During the inspection, the Registrar may take samples and seize plants, propagating material, substances, books, and records.4 Astonishingly, exceeding the narrow limits of the exceptions to breeders’ rights is criminalised on the one hand, and on the other, private commercial rights are afforded this latitude of legal protection, including the enlistment of SA’s already overburdened and strained criminal justice system.

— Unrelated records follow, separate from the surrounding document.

theorem blockWrite_select {off : Nat} (h : off ∈ selectOffsets) (a : Accessor) (v : Word) (s : State) :
    blockWrite a off v s = modCopies a (writeSelect off v.toNat) s := by
  revert off
  simp only [selectOffsets, List.forall_mem_cons]
  exact ⟨rfl, rfl, rfl, rfl, rfl, rfl, rfl, rfl, by simp⟩

section Block

variable {s : State} {a : Accessor} {off : Nat} (hoff : off % 4 = 0) (hend : off < blocksEnd) (hr : reaches s a off = true)
  (hl : lockedFor s a off true = false)

include hoff hr hl

theorem exec_registerWrite_partial {be : BitVec 4} (hbe : be ≠ 15) (v w : Word) :
    exec (.registerWrite a { off := off, len := 1, be := be, be2 := 0 } v w) s = .next (accErr a s) :=
  congrArg _ ((regWrite_dword hoff hr hl be v w).trans (writeDword_partial hbe a off v s))

include hend

theorem exec_registerWrite_block (ha : ∀ n, a ≠ .vf n) (v w : Word) :
    exec (.registerWrite a { off := off, len := 1, be := 15, be2 := 0 } v w) s = .next (blockWrite a off v s) :=
  congrArg _ ((regWrite_dword hoff hr hl 15 v w).trans (writeDword_block ha hend v s))

end Block

/-- A register that each accessor may write, beyond what a VF reaches, is stored. -/
theorem writeReg_shared {s : State} {a : Accessor} {off : Nat} (h : off ∈ [0x30004, 0x30010, 0x30014, 0x2C004])
    (hr : reaches s a off = true) (hl : lockedFor s a off true = false) (v : Word) :
    writeReg a off 15 v s = blockStore a off v s := by
  have hblock : off % 4 = 0 ∧ 0x10000 ≤ off ∧ off < blocksEnd ∧ sharedWritable.contains off = true :=
    (by decide : ∀ o ∈ [0x30004, 0x30010, 0x30014, 0x2C004],
      o % 4 = 0 ∧ 0x10000 ≤ o ∧ o < blocksEnd ∧ sharedWritable.contains o = true) off h
  obtain ⟨hoff, hvf, hend, hshared⟩ := hblock
  exact writeReg_stored (ne_vf_of_reaches hr hvf) hoff hend hr hl (mayWrite_shared a hshared) v

theorem exec_pmuOvfClear {s : State} {a : Accessor} {hi : Bool} (v : Word)
    (hr : reaches s a (if hi then 0x30014 else 0x30010) = true)
    (hl : lockedFor s a (if hi then 0x30014 else 0x30010) true = false) :
    exec (.pmuOvfClear a hi 15 v) s = .next (clearOvf (if hi then 32 else 0) v s) := by
  cases hi with
  | false => exact congrArg _ (writeReg_shared (by simp) hr hl v)
  | true => exact congrArg _ (writeReg_shared (by simp) hr hl v)

theorem tfind_clearOvf (lo : Nat) (v : Word) (s : State) (k : Nat) :
    tfind (clearOvf lo v s).pmu k = (tfind s.pmu k).map (fun c =>
      if lo ≤ k ∧ k < lo + 32 ∧ v.getLsbD (k - lo) = true then { c with ovf := false } else c) := by
  simp [clearOvf, and_assoc]

/-! ## PF queue pair 0 (17 R439) -/

theorem writeReg_aqcfg {s : State} (hlive : hostLive s = true) (v : Word) : writeReg .host 0x00030 15 v s = writeAqcfg v s :=
  writeReg_stored (by simp) rfl (by decide) (by simp [reaches, hlive]) rfl rfl v

theorem exec_aqEnable {s : State} {x : Word} (v : Word) (hlive : hostLive s = true) (hx : x = v ||| 0x80000000)
    (hoff : aqOn s = false) (hgood : aqGood x = true) (hnone : getQueue s 0 0 = none) :
    exec (.aqEnable .host v) s = .next (addQueue 0 0 (aqPair s x) (setAqcfg (x &&& 0x800FFF00) s)) := by
  subst hx
  have hen : (v ||| 0x80000000).getLsbD 31 = true := by simp
  have hwrite : exec (.aqEnable .host v) s = .next (writeAqcfg (v ||| 0x80000000) s) := congrArg _ (writeReg_aqcfg hlive _)
  rw [hwrite, writeAqcfg, hoff, hen, hgood, hnone]
  rfl

/-- VEC does not reach EN. -/
theorem aqVec_and_not_en (v : Word) : aqVec (v &&& 0x7FFFFFFF) = aqVec v := by
  have hones : ∀ i < 8, (0x7FFFFFFF : Word).getLsbD (8 + i) = true := by decide
  refine congrArg BitVec.toNat (BitVec.eq_of_getLsbD_eq fun i hi => ?_)
  have hi' : (0x7FFFFFFF#32).getLsbD (8 + i) = true := hones i hi
  simp [hi']

/-- GEN_AQCFG as a write with EN clear leaves it. -/
def aqCleared (v : Word) (s : State) : Word := (v &&& 0x7FFFFFFF &&& 0x8000FF00) ||| (s.boot.aqcfg &&& 0x000F0000)

theorem aqCleared_en (v : Word) (s : State) : (aqCleared v s).getLsbD 31 = false := by
  simp [aqCleared]

theorem exec_aqDisable {s : State} (v : Word) (hlive : hostLive s = true) (hon : aqOn s = true) :
    exec (.aqDisable .host v) s = .next (modQueue 0 0 (fun p => { p with del := true })
      (modQueue 0 0 (fun p => { p with vec := if aqVec v < 128 then aqVec v else 0xFF }) (setAqcfg (aqCleared v s) s))) := by
  have hen : (v &&& 0x7FFFFFFF).getLsbD 31 = false := by simp
  have hwrite : exec (.aqDisable .host v) s = .next (writeAqcfg (v &&& 0x7FFFFFFF) s) := congrArg _ (writeReg_aqcfg hlive _)
  rw [hwrite, writeAqcfg, if_pos hon, aqVec_and_not_en, hen]
  rfl

/-- Settles O56: each clause is one request that reaches one register, and what that register's store does. -/
theorem registerCommandsWork : Obligations.RegisterCommandsWork := by
  intro s a off n hi be v w r writes
  refine ⟨fun hoff hend hr hl hev hbe => ?_, fun ⟨hr, hl⟩ => congrArg _ (writeReg_shared (by simp) hr hl v),
    fun ⟨hr, hl⟩ => ⟨_, exec_pmuOvfClear v hr hl, rfl, fun k => tfind_clearOvf _ v s k⟩,
    fun hen hcnt => ⟨fun heven h => exec_pmuCounterWrap_overflows hen hcnt heven h,
      fun h hroom => exec_pmuCounterWrap_carries hen hcnt h hroom⟩,
    fun ⟨hr, hl⟩ => congrArg _ (writeReg_shared (by simp) hr hl v),
    fun hoff hend ⟨hr, hl⟩ ha => ⟨fun hbe => exec_registerWrite_partial hoff hr hl hbe v w, ?_, ?_, ?_⟩,
    fun ha hlive => ⟨fun x hx hoff hgood hnone => ?_, fun p hon hp => ?_⟩⟩
  · have hread := regRead_block hoff hend hr hl hev hbe
    refine ⟨_, congrArg Host.Outcome.next hread, congrArg Host.Outcome.next hread, rfl, fun b hb => copiesOf_modCopies_ne hb _ s, ?_, ?_⟩
    · rintro rfl rfl
      rfl
    · rintro rfl rfl
      rfl
  · rintro rfl hdef hmay
    exact (exec_registerWrite_block hoff hend hr hl ha v w).trans (congrArg _ (blockWrite_closed hdef hmay v s))
  · rintro rfl hdef hmay
    exact (exec_registerWrite_block hoff hend hr hl ha v w).trans (congrArg _ (blockWrite_undefined hdef hmay v s))
  · rintro rfl hsel
    exact (exec_registerWrite_block hoff hend hr hl ha v w).trans (congrArg _ (blockWrite_select hsel a v s))
  · subst ha
    exact exec_aqEnable v hlive hx hoff hgood hnone
  · subst ha
    refine ⟨_, exec_aqDisable v hlive hon, aqCleared_en v s,
      getQueue_modQueue_self _ (getQueue_modQueue_self (s := setAqcfg _ s) _ hp), fun f q hq hne => ?_⟩
    rw [getQueue_modQueue_ne _ _ (by decide) hq hne, getQueue_modQueue_ne _ _ (by decide) hq hne]
    rfl

end Sys2Proof.Machine

/-! # Guard, power and the debug port (14 R364-R381, 05 R128)

A detection, a response and the loss of main power are each one operation of the model; the lemmas here say when a command runs
which of them, and what a response leaves of the guard and the gates. -/

namespace Sys2Proof.Machine

set_option Elab.async false

/-! ## Detections and responses (R364-R371) -/

/-- A source has become active: flagged, counted and active. -/
def detected (i : Nat) (s : State) : State :=
  { detect i false s with grd := { (detect i false s).grd with active := (detect i false s).grd.active ||| bit20 i } }
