-- ==== Sys2Proof/Word.lean ====
section
/-! DEFINITION. The widths of BFCORE (00_scope.md R6, R7): every value is an unsigned bit vector. -/

namespace Sys2Proof

/-- `u32`: every table word, each block half, `wdata` and `rdata` (00_scope.md R6, `W`, `DW`). -/
abbrev Word := BitVec 32

/-- One byte of a word, an index into an S-box (41_encrypt.md R80). -/
abbrev Byte := BitVec 8

/-- A command word `cw` (00_scope.md R6, `CW`). -/
abbrev CmdWord := BitVec 16

/-- The index field `pidx` of format P: five bits, of which 0 to 17 are legal (30_encoding.md R56). -/
abbrev PIdx := BitVec 5

/-- The field `box` of format S (30_encoding.md R57). -/
abbrev BoxIdx := BitVec 2

/-- The field `ent` of format S (30_encoding.md R57). -/
abbrev EntIdx := BitVec 8

/-- `a +32 b`: addition modulo 2^32, the carry out discarded and recorded nowhere (41_encrypt.md R87). -/
abbrev add32 (a b : Word) : Word := a + b

end Sys2Proof
end

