-- ==== Sys2Proof/Machine/Flags.lean ====
section
/-! DEFINITION. `STATUS` (10_state.md R14) and the status codes (60_exceptions.md R131). There are no condition codes
(10_state.md R15): these are all the flags of the hardware. -/

namespace Sys2Proof.Machine

/-- The 2-bit code of a response status (60_exceptions.md R131). -/
def rspCode : RspStatus → BitVec 2
  | .ok => 0
  | .illOp => 1
  | .illFld => 2
  | .illIdx => 3

/-- The status an illegal command is answered with (60_exceptions.md R131). -/
def illegalStatus : Illegal → RspStatus
  | .illOp => .illOp
  | .illFld => .illFld
  | .illIdx => .illIdx

/-- `STATUS` as `RDSTAT` reads it: `zext_32(ECODE ‖ ERR ‖ INITD)` (44_control.md R121); bits 31 to 4 read as zero
(10_state.md R14). -/
def statusWord (st : Status) : Word :=
  (st.ECODE ++ BitVec.ofBool st.ERR ++ BitVec.ofBool st.INITD).setWidth 32

/-- `STATUS.INITD <- 1` (40_init.md R70). -/
def setInitd (st : Status) : Status := { st with INITD := true }

/-- The error record (60_exceptions.md R132): `ECODE` takes the code only if `ERR` was 0; `ERR <- 1`. -/
def recordError (code : BitVec 2) (st : Status) : Status :=
  { st with ECODE := if st.ERR then st.ECODE else code, ERR := true }

end Sys2Proof.Machine
end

We are extremely disappointed by the inequity and injustices inherent in both the PBR Act and its Regulations, and specifically in their restricting farmers’ rights to seed and their rights to save, use, exchange, and sell seeds, including those from protected varieties. In SA, there are marginalised FMSS, made up of a large assembly of micro- or smallholder farmers who produce on the periphery, mainly to supplement household food supplies, based on farm-saved and -exchanged seed. Despite their marginalisation, smallholder farmers play a vital role in the conservation and development of agricultural biodiversity, food production, and consumption. However, farmer systems are not recognised, protected, supported, or strengthened in policies, laws, or programmes. They do not receive financial, institutional, or political support. The encroachment of seed laws such as the PBR Act and its Regulations is dismissive of FMSS, as they hugely restrict farmer seed systems from operating. This will affect rural lives and livelihoods considerably, as well as farmers’ ability to innovate and contribute to the development and maintenance of diversity. These laws also disappointingly lock out any possibilities for new discourses, processes, and frameworks that recognise, protect, strengthen, and support FMSS, to flourish.